WASHINGTON — Tom Vilsack told senators that if confirmed as Agriculture secretary he would champion biofuels as a climate tool for the Biden administration and pursue policies to aid small farmers.
The Senate Agriculture Committee recommended by voice vote Tuesday that Vilsack be confirmed. The vote came after Vilsack, who was Agriculture secretary for eight years under President Barack Obama, testified virtually to the panel.
Sens. Debbie Stabenow, D-Mich., and John Boozman, R-Ark., said they didn’t know when the nomination would go to the Senate floor. The two senators shared responsibility for running the hearing because the Senate has not approved its power-sharing agreement that would set committee ratios, chairmen and ranking members.

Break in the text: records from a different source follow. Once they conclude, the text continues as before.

-- ==== Sys2Proof/Tests/Slice0.lean ====
section
/-! SUPPORT. Tests: the manual's worked examples, one small step each, and for every statement with hypotheses a
concrete state and operands that meet them. -/

namespace Sys2Proof.Tests

open Sys2Proof.Machine

/-! ## Small states -/

/-- The state an outcome leaves. -/
def after (o : Host.Outcome State Fault Refusal) : State :=
  match o with
  | .next t => t
  | _ => State.reset

/-- `s` with a transaction open on port `p`. -/
def opened (p : PortId) (s : State) : State := s.setPort p { s.port p with phase := .command 0 }

/-- `s` with port `p` in the data phase of WRITE WINDOW at a place. -/
def writing (p : PortId) (space index offset : Nat) (s : State) : State :=
  s.setPort p { s.port p with phase := .writing [], cursor := .point space index offset }

/-- `s` with port `p` in the data phase of READ WINDOW at a cursor. -/
def reading (p : PortId) (cursor : Cursor) (s : State) : State :=
  s.setPort p { s.port p with phase := .reading [], cursor := cursor }

/-- The volume of example 4.6: 80 cylinders, 2 heads, sectors 1 to 9. -/
def volume : Volume := { Volume.reset with isOpen := true, cylinders := 80, heads := 2, firstSector := 1, sectorsPerTrack := 9 }

/-- The part after reset with volume 1 opened as in example 4.6. -/
def mounted : State := State.reset.setVolume 1 volume

/-- The first descriptor of example 4.6. -/
def descriptor : Descriptor :=
  { volume := 1, cylinder := 12, head := 1, revolutions := 2, settle := 1, preset := some 5, cellOverride := none }

/-- A lane working that descriptor, in a given state, its index timer at `period` index microseconds. -/
def laneIn (state : LaneState) (seen : Bool) (period : Nat) : Lane :=
  { Lane.reset with
    state := state
    active := some descriptor
    framer := if state = .capturing then Framer.reset.start else Framer.reset
    interval := if state = .capturing then some 0 else none
    timing := { Lane.reset.timing with edgeSeen := seen, timerTicks := 80 * period, cauto := 2560, ceff := 2560 }
    separator := ⟨2560, 5, 2, 1, 0⟩ }

/-- `mounted` with lane 0 so. -/
def working (state : LaneState) (seen : Bool) (period : Nat) : State := mounted.setLane 0 (laneIn state seen period)

/-- The reset profile. -/
abbrev profile : Profile := Profile.reset

/-- Cells from a row of bits, all of confidence `q`. -/
def cellsOf (q : Nat) (bits : List Nat) : List RecordedCell := bits.map fun b => ⟨b == 1, q⟩

/-- An attempt of lane 0 for sector 4 of that track, with one data byte. -/
def attempt : Attempt := ⟨0, ⟨⟨1, 12, 1⟩, 4⟩, 1, false, false, [0x4E, 0x00, 0x01], [12, 0, 9]⟩

/-- Its entry, newly allocated, and its track's record. -/
def entry : Entry := Entry.fresh attempt 2

/-- See `entry`. -/
def track : Track := { Track.fresh ⟨1, 12, 1⟩ with live := 1 }

/-- `mounted` with lane 0 in DRAINING or capturing, a queue, and one entry with its slot and track record. -/
def holding (state : LaneState) (queue : List Attempt) (e : Entry) (x : Slot) : State :=
  { (mounted.setVolume 1 { volume with live := 1 }).setLane 0 { laneIn state true 0 with queue := queue } with
    entries := [(0, e)], tracks := [(0, track)], slots := [(0, x)], freeEntries := 4095 }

During the hearing, Vilsack said he sees a role for ethanol as a transportation fuel as the nation transitions to electric vehicles.
Sen. Joni Ernst, R-Iowa, questioned the Biden administration’s executive order calling for the federal government’s car fleet to add electric vehicles as a threat to corn-based ethanol, a top product in the state and the Midwest. Ernst said the administration seemed to be setting up a choice between E85-fueled Ford F-150 trucks and Tesla electric trucks.

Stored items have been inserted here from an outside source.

-- ==== Sys2Proof/Decode.lean ====
section
/-! DEFINITION. The command that a word of the opcode table's bits spells. -/
namespace Sys2Proof

/-- No row of the opcode table gives bits, so no word spells a command (log entry 19). A request's bytes
reach the part in frames; Machine/RequestFrames.lean reads those (R187). -/
def decodeTableWord (_nbits _w : Nat) : Option Instr := none

end Sys2Proof
end

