/-- Tables 5-1 and 5-5 and the table of R98. -/
def Obligations.ZonesRunCountsAndOutcomes : Prop :=
  (∀ (l : Limits) (d : Int), l.actionLow ≤ l.warnLow → l.warnLow ≤ 0 → 0 ≤ l.warnHigh → l.warnHigh ≤ l.actionHigh →
    (zoneOf l d = .actionLow ↔ d < l.actionLow) ∧ (zoneOf l d = .warnLow ↔ l.actionLow ≤ d ∧ d < l.warnLow) ∧
    (zoneOf l d = .centre ↔ l.warnLow ≤ d ∧ d ≤ l.warnHigh) ∧
    (zoneOf l d = .warnHigh ↔ l.warnHigh < d ∧ d ≤ l.actionHigh) ∧ (zoneOf l d = .actionHigh ↔ l.actionHigh < d)) ∧
  (∀ (b : Nat) (r d : Int), -15 ≤ r → r ≤ 15 →
    ((b : Int) < d → newRunCount b r d = if 0 < r then (if r = 15 then 15 else r + 1) else 1) ∧
    (d < -(b : Int) → newRunCount b r d = if r < 0 then (if r = -15 then -15 else r - 1) else -1) ∧
    (-(b : Int) ≤ d → d ≤ b → newRunCount b r d = 0)) ∧
  (∀ (pol : Policy) (es : List (Point × PointResult)),
    let action := ∃ e ∈ es, e.2.zone = .actionLow ∨ e.2.zone = .actionHigh
    let flagged := ∃ e ∈ es, 16 * pol.driftThreshold.pick e.1 ≤ e.2.trend.natAbs ∨
      pol.runLength ≠ 0 ∧ pol.runLength ≤ e.2.runCount.natAbs
    let warn := ∃ e ∈ es, e.2.zone = .warnLow ∨ e.2.zone = .warnHigh
    (outcomeOf pol es = .limit ↔ action) ∧ (outcomeOf pol es = .trend ↔ ¬action ∧ flagged) ∧
    (outcomeOf pol es = .warn ↔ ¬action ∧ ¬flagged ∧ warn) ∧
    (outcomeOf pol es = .clean ↔ ¬action ∧ ¬flagged ∧ ¬warn))

/-- The transitions of SETTLING, WATCH, DRIFT and ACTION lanes (R112, R113, R115 to R117). -/
def Obligations.LaneStatesMoveByOutcome : Prop :=
  ∀ (pol : Policy) (l : Lane),
    (l.state = .settling → moveLane pol l .limit = ⟨.action, 0, 0, some .action⟩ ∧
      ∀ o, o ≠ .limit → moveLane pol l o =
        if pol.settleCount ≤ min (l.settleProgress + 1) 8 then ⟨.steady, 0, 0, none⟩
        else ⟨.settling, min (l.settleProgress + 1) 8, 0, none⟩) ∧
    (l.state = .watch → moveLane pol l .limit = ⟨.action, 0, 0, some .action⟩ ∧
      moveLane pol l .trend = ⟨.drift, 0, 0, some .drift⟩ ∧ moveLane pol l .warn = ⟨.drift, 0, 0, some .drift⟩ ∧
      moveLane pol l .clean = ⟨.steady, 0, 0, none⟩) ∧
    (l.state = .drift → moveLane pol l .limit = ⟨.action, 0, 0, some .action⟩ ∧
      moveLane pol l .trend = ⟨.drift, 0, 0, none⟩ ∧ moveLane pol l .warn = ⟨.drift, 0, 0, none⟩) ∧
    (l.state = .action → ∀ o, o ≠ .clean → moveLane pol l o = ⟨.action, 0, 0, none⟩) ∧
    (l.state = .drift ∨ l.state = .action → moveLane pol l .clean =
      if min (l.cleanProgress + 1) 8 < pol.clearCount then ⟨l.state, 0, min (l.cleanProgress + 1) 8, none⟩
      else if l.autoClear then ⟨.steady, 0, 0, some .cleared⟩ else ⟨l.state, 0, pol.clearCount, none⟩)

/-- The table of R114: what each outcome makes of a STEADY lane, its progress counts, the cause and the entry
counters. -/
def Obligations.SteadyLanesMoveByOutcome : Prop :=
  ∀ (pol : Policy) (l : Lane), l.state = .steady →
    (∀ o, (writeMove (moveLane pol l o) o l).settleProgress = 0 ∧
      (writeMove (moveLane pol l o) o l).cleanProgress = 0) ∧
    ((writeMove (moveLane pol l .limit) .limit l).state = .action ∧ (moveLane pol l .limit).cause = some .action ∧
      (writeMove (moveLane pol l .limit) .limit l).counters =
        { l.counters with actionEntries := min (l.counters.actionEntries + 1) 255 }) ∧
    ((writeMove (moveLane pol l .trend) .trend l).state = .drift ∧ (moveLane pol l .trend).cause = some .drift ∧
      (writeMove (moveLane pol l .trend) .trend l).counters =
        { l.counters with driftEntries := min (l.counters.driftEntries + 1) 255 }) ∧
    ((writeMove (moveLane pol l .warn) .warn l).state = .watch ∧ (moveLane pol l .warn).cause = some .watch ∧
      (writeMove (moveLane pol l .warn) .warn l).counters =
        { l.counters with warns := min (l.counters.warns + 1) 255 }) ∧
    (writeMove (moveLane pol l .clean) .clean l).state = .steady ∧ (moveLane pol l .clean).cause = none ∧
      (writeMove (moveLane pol l .clean) .clean l).counters = l.counters

/-- The two-part count of R139 is the count of expected days strictly between, and the missed-strip count is the
sum of R138. -/
def Obligations.MissedStripsCountTheDaysBetween : Prop :=
  ∀ (c : DayClock) (l : Lane),
    let expected := fun d => !l.restMask.has ((d + c.weekdayBase) % 7)
    let since := l.lastDay.getD l.createdDay
    let between := ((List.range c.day).filter fun d => decide (since < d) && expected d).length
    daysBetween c l.restMask since = between ∧
    missedStrips c l = min (between +
      if expected c.day = true ∧ c.deadline ≤ c.minute ∧ l.lastDay ≠ some c.day then 1 else 0) 255

/-- Every stored policy is in range, a policy in range is stored as it is, and the ADJUSTED indication tells whether
anything but the ACTION bit was changed (R29 to R36). And the value stored for each field of any request: the nearest
end of its range, the warn limits then brought to the action limits (R29), the run length by the table of R32, the
flags as requested (R28), and the causes as requested with ACTION (R35). -/
def Obligations.StoredPoliciesAreInRange : Prop :=
  (∀ (b : Policy), PolicyInRange (storedPolicy b) ∧ (PolicyInRange b → storedPolicy b = b) ∧
    (adjusted b (storedPolicy b) = false ↔ PolicyInRange { b with noticeMask := b.noticeMask.add .action })) ∧
  (∀ (b : Policy), (storedPolicy b).used = b.used ∧
    (∀ p, let asked := b.limits.pick p
      let stored := (storedPolicy b).limits.pick p
      let low := fun x : Int => if x < -1000 then -1000 else if 0 < x then 0 else x
      let high := fun x : Int => if x < 0 then 0 else if 1000 < x then 1000 else x
      stored.actionLow = low asked.actionLow ∧ stored.actionHigh = high asked.actionHigh ∧
      stored.warnLow = (if low asked.warnLow < stored.actionLow then stored.actionLow else low asked.warnLow) ∧
      stored.warnHigh =
        (if stored.actionHigh < high asked.warnHigh then stored.actionHigh else high asked.warnHigh)) ∧
    (∀ p, (storedPolicy b).driftThreshold.pick p =
      if b.driftThreshold.pick p = 0 then 1 else min (b.driftThreshold.pick p) 1000) ∧
    (storedPolicy b).filterShift = (if b.filterShift = 0 then 1 else min b.filterShift 4) ∧
    (storedPolicy b).deadband = min b.deadband 100 ∧
    (b.runLength = 0 → (storedPolicy b).runLength = 0) ∧
    (b.runLength = 1 ∨ b.runLength = 2 → (storedPolicy b).runLength = 3) ∧
    (3 ≤ b.runLength → b.runLength ≤ 15 → (storedPolicy b).runLength = b.runLength) ∧
    (15 < b.runLength → (storedPolicy b).runLength = 15) ∧
    (storedPolicy b).settleCount = (if b.settleCount = 0 then 1 else min b.settleCount 8) ∧
    (storedPolicy b).clearCount = (if b.clearCount = 0 then 1 else min b.clearCount 8) ∧
    (storedPolicy b).overdueLimit = (if b.overdueLimit = 0 then 1 else min b.overdueLimit 7) ∧
    (∀ c, (storedPolicy b).noticeMask.has c = (b.noticeMask.has c || decide (c = .action))))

Vilsack, a former two-term Iowa governor, said that was a false choice since there are many people like him, the owner of a 2006 Ford Focus, that have older cars that run on gasoline blended with ethanol. He said that reliance would be part of the discussion as President Joe Biden moves ahead with his climate agenda and as Congress considers whether to reauthorize the federal mandate that ethanol and other biofuels be used as transportation fuels.
Vilsack also noted that the Navy uses biofuels to power some of its aircraft carriers and that there may be broader markets for renewable fuels in the marine and aviation industries.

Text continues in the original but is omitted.